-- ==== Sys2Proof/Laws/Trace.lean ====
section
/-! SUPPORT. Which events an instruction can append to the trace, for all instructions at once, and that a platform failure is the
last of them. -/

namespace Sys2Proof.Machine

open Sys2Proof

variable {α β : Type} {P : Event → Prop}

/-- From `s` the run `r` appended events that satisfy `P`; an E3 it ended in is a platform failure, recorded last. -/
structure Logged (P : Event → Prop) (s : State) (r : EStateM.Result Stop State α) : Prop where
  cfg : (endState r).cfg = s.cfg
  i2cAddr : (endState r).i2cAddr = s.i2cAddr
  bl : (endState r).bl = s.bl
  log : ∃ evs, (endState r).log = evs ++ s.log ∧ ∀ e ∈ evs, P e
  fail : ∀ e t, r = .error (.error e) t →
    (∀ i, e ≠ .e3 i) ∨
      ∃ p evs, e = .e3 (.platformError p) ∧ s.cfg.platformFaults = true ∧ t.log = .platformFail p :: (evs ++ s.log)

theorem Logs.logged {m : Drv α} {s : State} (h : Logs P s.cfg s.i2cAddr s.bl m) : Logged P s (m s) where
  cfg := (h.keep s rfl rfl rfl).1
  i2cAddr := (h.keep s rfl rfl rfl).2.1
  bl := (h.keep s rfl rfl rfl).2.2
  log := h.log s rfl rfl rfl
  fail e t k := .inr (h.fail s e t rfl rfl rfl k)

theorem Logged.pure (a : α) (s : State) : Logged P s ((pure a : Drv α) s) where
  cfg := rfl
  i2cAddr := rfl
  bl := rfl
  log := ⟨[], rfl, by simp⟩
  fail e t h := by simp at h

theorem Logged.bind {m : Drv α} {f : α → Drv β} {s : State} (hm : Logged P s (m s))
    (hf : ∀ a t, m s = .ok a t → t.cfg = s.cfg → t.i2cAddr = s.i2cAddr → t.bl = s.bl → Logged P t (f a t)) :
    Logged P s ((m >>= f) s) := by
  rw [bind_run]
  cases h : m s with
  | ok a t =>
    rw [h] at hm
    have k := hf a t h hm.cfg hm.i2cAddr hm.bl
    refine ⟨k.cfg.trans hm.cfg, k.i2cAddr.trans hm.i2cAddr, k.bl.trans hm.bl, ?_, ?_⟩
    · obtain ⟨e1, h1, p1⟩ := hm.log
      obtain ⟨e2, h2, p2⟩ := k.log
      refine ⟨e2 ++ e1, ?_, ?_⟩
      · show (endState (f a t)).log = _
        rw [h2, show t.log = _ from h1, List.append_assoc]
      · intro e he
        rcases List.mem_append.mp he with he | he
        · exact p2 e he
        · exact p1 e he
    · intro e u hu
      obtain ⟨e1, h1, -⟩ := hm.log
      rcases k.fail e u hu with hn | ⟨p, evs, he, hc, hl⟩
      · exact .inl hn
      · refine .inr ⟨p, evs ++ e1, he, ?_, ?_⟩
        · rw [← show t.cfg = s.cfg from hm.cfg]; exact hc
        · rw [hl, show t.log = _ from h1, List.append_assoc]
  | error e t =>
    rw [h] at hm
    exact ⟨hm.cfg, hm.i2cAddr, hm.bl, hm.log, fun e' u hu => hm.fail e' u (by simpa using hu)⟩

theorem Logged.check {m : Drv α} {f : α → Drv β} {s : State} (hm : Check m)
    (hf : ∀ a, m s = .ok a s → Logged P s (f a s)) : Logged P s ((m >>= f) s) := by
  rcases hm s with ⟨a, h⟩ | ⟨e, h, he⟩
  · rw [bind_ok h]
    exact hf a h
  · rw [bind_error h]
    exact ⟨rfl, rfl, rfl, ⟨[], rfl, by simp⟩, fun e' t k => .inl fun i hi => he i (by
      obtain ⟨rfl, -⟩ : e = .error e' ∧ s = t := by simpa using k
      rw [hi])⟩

* * *

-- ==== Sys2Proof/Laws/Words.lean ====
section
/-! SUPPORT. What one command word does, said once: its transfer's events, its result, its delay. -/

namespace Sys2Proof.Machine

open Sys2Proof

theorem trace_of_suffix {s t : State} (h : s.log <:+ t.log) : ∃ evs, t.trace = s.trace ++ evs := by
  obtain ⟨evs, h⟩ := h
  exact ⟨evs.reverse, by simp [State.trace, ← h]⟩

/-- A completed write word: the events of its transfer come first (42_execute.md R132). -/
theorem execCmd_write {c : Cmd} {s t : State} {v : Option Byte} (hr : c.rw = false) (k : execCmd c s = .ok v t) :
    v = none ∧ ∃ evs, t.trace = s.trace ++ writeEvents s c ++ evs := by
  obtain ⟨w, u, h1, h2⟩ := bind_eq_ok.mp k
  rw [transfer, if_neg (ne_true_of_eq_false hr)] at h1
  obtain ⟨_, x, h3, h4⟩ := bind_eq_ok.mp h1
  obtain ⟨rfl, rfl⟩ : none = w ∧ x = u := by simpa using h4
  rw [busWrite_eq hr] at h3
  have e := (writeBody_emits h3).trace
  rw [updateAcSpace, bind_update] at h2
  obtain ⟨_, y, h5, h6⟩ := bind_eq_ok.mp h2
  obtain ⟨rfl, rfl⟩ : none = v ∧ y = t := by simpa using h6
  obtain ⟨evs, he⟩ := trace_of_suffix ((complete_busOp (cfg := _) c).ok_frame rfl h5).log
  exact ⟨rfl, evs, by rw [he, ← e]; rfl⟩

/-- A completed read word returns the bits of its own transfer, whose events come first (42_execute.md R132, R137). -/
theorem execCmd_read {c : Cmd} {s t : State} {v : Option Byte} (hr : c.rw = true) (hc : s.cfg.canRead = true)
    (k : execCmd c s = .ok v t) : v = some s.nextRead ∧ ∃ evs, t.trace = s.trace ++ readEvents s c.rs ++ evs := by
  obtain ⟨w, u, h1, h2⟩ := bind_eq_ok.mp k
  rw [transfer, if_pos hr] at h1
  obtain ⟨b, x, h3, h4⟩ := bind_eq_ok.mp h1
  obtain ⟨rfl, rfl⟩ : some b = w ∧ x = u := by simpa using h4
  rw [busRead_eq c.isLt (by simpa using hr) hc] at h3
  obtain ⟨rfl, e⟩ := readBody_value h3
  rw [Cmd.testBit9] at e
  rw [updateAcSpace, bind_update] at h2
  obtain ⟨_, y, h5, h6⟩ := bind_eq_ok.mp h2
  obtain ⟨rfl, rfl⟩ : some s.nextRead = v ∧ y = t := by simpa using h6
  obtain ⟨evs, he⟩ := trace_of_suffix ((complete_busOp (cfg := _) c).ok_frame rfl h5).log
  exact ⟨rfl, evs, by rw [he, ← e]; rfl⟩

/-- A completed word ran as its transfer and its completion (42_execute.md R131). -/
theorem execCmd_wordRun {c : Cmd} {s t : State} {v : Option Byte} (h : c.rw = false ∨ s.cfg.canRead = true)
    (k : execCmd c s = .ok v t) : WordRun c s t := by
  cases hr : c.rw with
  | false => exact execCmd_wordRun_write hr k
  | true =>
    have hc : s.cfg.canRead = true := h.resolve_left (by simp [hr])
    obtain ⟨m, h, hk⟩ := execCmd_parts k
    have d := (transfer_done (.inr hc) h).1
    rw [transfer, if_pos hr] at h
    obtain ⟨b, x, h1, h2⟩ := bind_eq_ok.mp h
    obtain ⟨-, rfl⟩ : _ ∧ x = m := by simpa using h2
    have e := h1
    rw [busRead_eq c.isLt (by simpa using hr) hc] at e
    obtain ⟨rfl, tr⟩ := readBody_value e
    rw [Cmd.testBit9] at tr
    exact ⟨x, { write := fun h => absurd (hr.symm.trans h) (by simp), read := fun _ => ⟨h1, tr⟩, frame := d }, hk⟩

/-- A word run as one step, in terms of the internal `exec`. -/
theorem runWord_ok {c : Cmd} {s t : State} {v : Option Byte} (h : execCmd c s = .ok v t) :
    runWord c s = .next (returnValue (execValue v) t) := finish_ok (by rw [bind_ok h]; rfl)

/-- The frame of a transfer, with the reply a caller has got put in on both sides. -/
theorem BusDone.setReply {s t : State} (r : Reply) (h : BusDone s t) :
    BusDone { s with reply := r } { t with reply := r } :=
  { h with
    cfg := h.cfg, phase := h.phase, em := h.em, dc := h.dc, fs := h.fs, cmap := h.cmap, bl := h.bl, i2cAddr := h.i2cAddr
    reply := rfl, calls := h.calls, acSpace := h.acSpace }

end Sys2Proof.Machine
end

# Task
In the records, find every line that has the string "List" and copy it.

# Answer to this exercise
        rw [h2, show t.log = _ from h1, List.append_assoc]
        rcases List.mem_append.mp he with he | he
        · rw [hl, show t.log = _ from h1, List.append_assoc]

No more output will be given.